You can wire up syslog to the journal. Why would you want to convert rich information into a string and shove it down a pipe before you make use of it? Let's start with a useful format and use lossy conversion methods on that when needed, not the other way around.
You are not ripping your CDs to mp3s either so that you can burn other CDs by converting those mp3 files to WAVs either, do you?
a convenient way to kill apache with all the crap that it started,
It seems you're getting closer to the real problem. Apparently you don't know how to operate a vaguely modern unix system.
So please enlighten me: How do you kill apache with all the php/ruby/whatnot crap it directly or indirectly spawned? With systemd it is just one convenient systemctl stop apache
Please do not assume that I am too young or too stupid to know the good old ways. I have been around for a while, even though I still have not managed to learn not to get into discussions at slashdot that are bound to end up in namecalling.

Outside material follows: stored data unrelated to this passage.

theorem buildBlock_of_admitted {p : Params} (hp : p.admitted = true) (h : HwHandle) :
    buildBlock p h = some (State.resetOf p h) := if_pos hp

theorem buildBlock_of_not_admitted {p : Params} (hp : p.admitted = false) (h : HwHandle) :
    buildBlock p h = none := by
  simp [buildBlock, hp]

/-- A TURN_ON at reset adds its response alone (R143). -/
theorem execTurnOn_resetOf {p : Params} (hp : p.admitted = true) (h : HwHandle) :
    execTurnOn (State.resetOf p h) = .next ((State.resetOf p h).answered (.ok .unit)) := by
  rw [execTurnOn, State.resetOf_writePower_on h hp]
  rfl

/-- Settles O13: the block built is `State.resetOf`, whose codes are those of the default names and whose
buffers list no byte; every other register is a field of its definition. -/
theorem resetSetsEveryRegister : Obligations.ResetSetsEveryRegister := by
  refine fun p h => ⟨fun hp => buildBlock_of_not_admitted hp h, fun hp => ?_⟩
  obtain ⟨hfan, hmode, hswing⟩ := State.resetOf_codes h hp
  exact ⟨State.resetOf p h, buildBlock_of_admitted hp h, rfl, rfl, rfl, hfan, hmode, hswing, rfl,
    State.resetOf_frame h .fn, State.resetOf_frame h .ff, rfl, rfl, rfl, rfl, rfl, rfl, rfl, rfl, rfl, rfl⟩

/-- Settles O56: a TURN_ON writes the power field's value that the template holds, and the Fujitsu registers are
those of the names and the template that the source fixes. -/
theorem fujitsuResetState : Obligations.FujitsuResetState := by
  refine ⟨fun p h hp => execTurnOn_resetOf hp h, fun p h hf => ?_⟩
  obtain ⟨hfan, hmode, hswing⟩ := State.resetOf_codes h hf.admitted
  exact ⟨hf.temp, rfl, State.resetOf_frame h .fn, (State.resetOf_memRead h .fn _).trans hf.ckByte,
    ⟨_, hf.mode, hmode⟩, ⟨_, hf.fan, hfan⟩, ⟨_, hf.swing, hswing⟩⟩

end Machine

end Sys2Proof
end

section
/-! PROOFS. Encoding and decoding (30_encoding.md R50 to R56, R63): what the decoder reads from each form, which
words and tags it accepts, and obligations O1, O2 and O3. -/

namespace Sys2Proof

/-! ### The fields of an encoded word -/

/-- A part of a part is a part. -/
theorem extract_extract {m a b c n : Nat} (x : BitVec m) (h : b + n ≤ c) :
    (x.extractLsb' a c).extractLsb' b n = x.extractLsb' (a + b) n := by
  ext j hj
  have hb : b + j < c := by omega
  simp [BitVec.getElem_extractLsb', hb, Nat.add_assoc]

/-- READ_BYTE's index field stands below 16 required zeros (30_encoding.md R51). -/
theorem commandWord_index_fields (z : BitVec 16) (n opc : Byte) :
    (commandWord (z ++ n) opc).extractLsb' 16 16 = z ∧ (commandWord (z ++ n) opc).extractLsb' 8 8 = n := by
  rw [extract_word _ 8 16 (by decide), extract_word _ 0 8 (by decide), operand_commandWord]
  exact ⟨extract_high z n, extract_low z n⟩

/-- WRITE_BYTE's value field stands between its index and 8 required zeros (30_encoding.md R51). -/
theorem commandWord_value_fields (z v n opc : Byte) :
    (commandWord (z ++ v ++ n) opc).extractLsb' 24 8 = z ∧
      (commandWord (z ++ v ++ n) opc).extractLsb' 16 8 = v ∧
      (commandWord (z ++ v ++ n) opc).extractLsb' 8 8 = n := by
  obtain ⟨hzv, hn⟩ := commandWord_index_fields (z ++ v) n opc
  refine ⟨?_, ?_, hn⟩
  · rw [← extract_extract (a := 16) (b := 8) (c := 16) _ (by decide), hzv, extract_high]
  · rw [← extract_extract (a := 16) (b := 0) (c := 16) _ (by decide), hzv, extract_low]

theorem operand_toNat_of_lt {nid : Nat} (opc : Byte) (h : nid < 2 ^ 24) :
    (operand (commandWord (BitVec.ofNat 24 nid) opc)).toNat = nid := by
  rw [operand_commandWord, BitVec.toNat_ofNat, Nat.mod_eq_of_lt h]

theorem byte_toNat_of_lt {n : Nat} (h : n < 2 ^ 8) : (BitVec.ofNat 8 n).toNat = n := by
  rw [BitVec.toNat_ofNat, Nat.mod_eq_of_lt h]

theorem operand_toInt_of_range {t : Int} (opc : Byte) (hlo : -8388608 ≤ t) (hhi : t ≤ 8388607) :
    (operand (commandWord (BitVec.ofInt 24 t) opc)).toInt = t := by
  rw [operand_commandWord, BitVec.toInt_ofInt_eq_self (by decide) (by omega) (by omega)]

/-- Settles O1: the fields that the decoder cuts out of the encoder's word are those that the encoder put in, and
an operand in range survives its field. -/
theorem decodeOfEncode : Obligations.DecodeOfEncode := by
  intro i hi
  cases i with
  | setTemp t =>
    simp only [Instr.wf, Bool.and_eq_true, decide_eq_true_eq] at hi
    rw [encode, decode, decodeWord_setTemp (opcode_commandWord _ _), operand_toInt_of_range _ hi.1 hi.2]
  | setFan nid =>
    rw [encode, decode, decodeWord_setFan (opcode_commandWord _ _), operand_toNat_of_lt _ (of_decide_eq_true hi)]
  | setMode nid =>
    rw [encode, decode, decodeWord_setMode (opcode_commandWord _ _), operand_toNat_of_lt _ (of_decide_eq_true hi)]
  | setSwing nid =>
    rw [encode, decode, decodeWord_setSwing (opcode_commandWord _ _),
      operand_toNat_of_lt _ (of_decide_eq_true hi)]
  | readByte n =>
    obtain ⟨hz, hf⟩ := commandWord_index_fields 0#16 (BitVec.ofNat 8 n) 0x08#8
    rw [encode, decode, decodeWord_readByte (opcode_commandWord _ _) hz, hf,
      byte_toNat_of_lt (of_decide_eq_true hi)]
  | writeByte v n =>
    obtain ⟨hz, hv, hf⟩ := commandWord_value_fields 0#8 v (BitVec.ofNat 8 n) 0x09#8
    rw [encode, decode, decodeWord_writeByte (opcode_commandWord _ _) hz, hv, hf,
      byte_toNat_of_lt (of_decide_eq_true hi)]
  | turnOn | turnOff | sendWave => rfl
  | modeSet | waveClear | waveAddPulse | waveCreate | waveChainTx | write => rfl

/-! ### What the decoder accepts -/

section
variable {w : Word} {i : Instr}

theorem decodeBare_ok {j : Instr} (h : decodeBare j w = .ok i) : i = j ∧ operand w = 0#24 := by
  unfold decodeBare at h
  split at h
  · next hz => exact ⟨(Except.ok.inj h).symm, hz⟩
  · cases h

theorem decodeReadByte_ok (h : decodeReadByte w = .ok i) :
    i = .readByte (w.extractLsb' 8 8).toNat ∧ w.extractLsb' 16 16 = 0#16 := by
  unfold decodeReadByte at h
  split at h
  · next hz => exact ⟨(Except.ok.inj h).symm, hz⟩
  · cases h

theorem decodeWriteByte_ok (h : decodeWriteByte w = .ok i) :
    i = .writeByte (w.extractLsb' 16 8) (w.extractLsb' 8 8).toNat ∧ w.extractLsb' 24 8 = 0#8 := by
  unfold decodeWriteByte at h
  split at h
  · next hz => exact ⟨(Except.ok.inj h).symm, hz⟩
  · cases h

theorem operand_eq_index_fields (w : Word) : operand w = w.extractLsb' 16 16 ++ w.extractLsb' 8 8 := by
  rw [extract_word w 8 16 (by decide), extract_word w 0 8 (by decide)]
  exact (append_extract (n := 16) (m := 8) (operand w)).symm

theorem operand_eq_value_fields (w : Word) :
    operand w = w.extractLsb' 24 8 ++ w.extractLsb' 16 8 ++ w.extractLsb' 8 8 := by
  have hhigh := append_extract (n := 8) (m := 8) (w.extractLsb' 16 16)
  rw [extract_extract _ (by decide), extract_extract _ (by decide)] at hhigh
  rw [operand_eq_index_fields, ← hhigh]

/-- A word that decodes is the one code of an inbound command with operands in range (30_encoding.md R51). -/
theorem decodeWord_ok (h : decodeWord w = .ok i) :
    i.inbound = true ∧ i.wf = true ∧ encode i = .cmd32 w := by
  have code {opd : BitVec 24} {k : Byte} (ho : operand w = opd) (hk : (opcode w).toNat = k.toNat) :
      Code.cmd32 (commandWord opd k) = .cmd32 w := by
    rw [← ho, ← BitVec.eq_of_toNat_eq hk, commandWord_operand_opcode]
  have nid {k : Byte} (hk : (opcode w).toNat = k.toNat) :
      Code.cmd32 (commandWord (BitVec.ofNat 24 (operand w).toNat) k) = .cmd32 w :=
    code (by simp) hk
  unfold decodeWord at h
  split at h
  · next hk =>
    cases h
    refine ⟨rfl, ?_, code (k := 0x01#8) (BitVec.ofInt_toInt).symm hk⟩
    have hlo := BitVec.le_toInt (operand w)
    have hhi := BitVec.toInt_lt (x := operand w)
    simp only [Instr.wf, Bool.and_eq_true, decide_eq_true_eq]
    omega
  · next hk => cases h; exact ⟨rfl, decide_eq_true (operand w).isLt, nid (k := 0x02#8) hk⟩
  · next hk => cases h; exact ⟨rfl, decide_eq_true (operand w).isLt, nid (k := 0x03#8) hk⟩
  · next hk => cases h; exact ⟨rfl, decide_eq_true (operand w).isLt, nid (k := 0x04#8) hk⟩
  · next hk =>
    obtain ⟨rfl, hz⟩ := decodeBare_ok h
    exact ⟨rfl, rfl, code (k := 0x05#8) hz hk⟩
  · next hk =>
    obtain ⟨rfl, hz⟩ := decodeBare_ok h
    exact ⟨rfl, rfl, code (k := 0x06#8) hz hk⟩
  · next hk =>
    obtain ⟨rfl, hz⟩ := decodeBare_ok h
    exact ⟨rfl, rfl, code (k := 0x07#8) hz hk⟩
  · next hk =>
    obtain ⟨rfl, hz⟩ := decodeReadByte_ok h
    refine ⟨rfl, decide_eq_true (w.extractLsb' 8 8).isLt, code (k := 0x08#8) ?_ hk⟩
    rw [operand_eq_index_fields, hz, BitVec.ofNat_toNat, BitVec.setWidth_eq]
  · next hk =>
    obtain ⟨rfl, hz⟩ := decodeWriteByte_ok h
    refine ⟨rfl, decide_eq_true (w.extractLsb' 8 8).isLt, code (k := 0x09#8) ?_ hk⟩
    rw [operand_eq_value_fields, hz, BitVec.ofNat_toNat, BitVec.setWidth_eq]
  · cases h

a more robust boot process that is not sprinkled with sleep 5 statements to give daemons enough time to be fully up before bringing up services that depend on them being there.
Usually the sleeps are for hardware settling, not for script startup. Eg. when you plug a USB device that may take a couple of seconds to be available after powering on. This will be needed *regardless* of what script is running the show. And dependency management on start scripts is a solved problem. Have a look at FreeBSD/NetBSD rc.d system, or Solaris SMF.
I was more thinking about starting postgres before the server that uses that DB to store its stuff. Grep for "sleep" in the init scripts of the sysv-init distribution of your choice: You will be surprised.
a more secure system by being able to isolate daemons from one another and the rest of the system.
a lot of convenient system config tools that work on (almost) all modern Linux distributions and do so even better that the "do one thing and do it well" tools that got replaced by them
Convenient for who? For you, because you cannot be bothered into using the existing tools? You may have some unusual requirements, it doesn't mean everyone else has the same needs. And while I'd applause a sort-of-standard way of bootstrapping Linux distros, adding complexity seems to be a pretty stupid approach.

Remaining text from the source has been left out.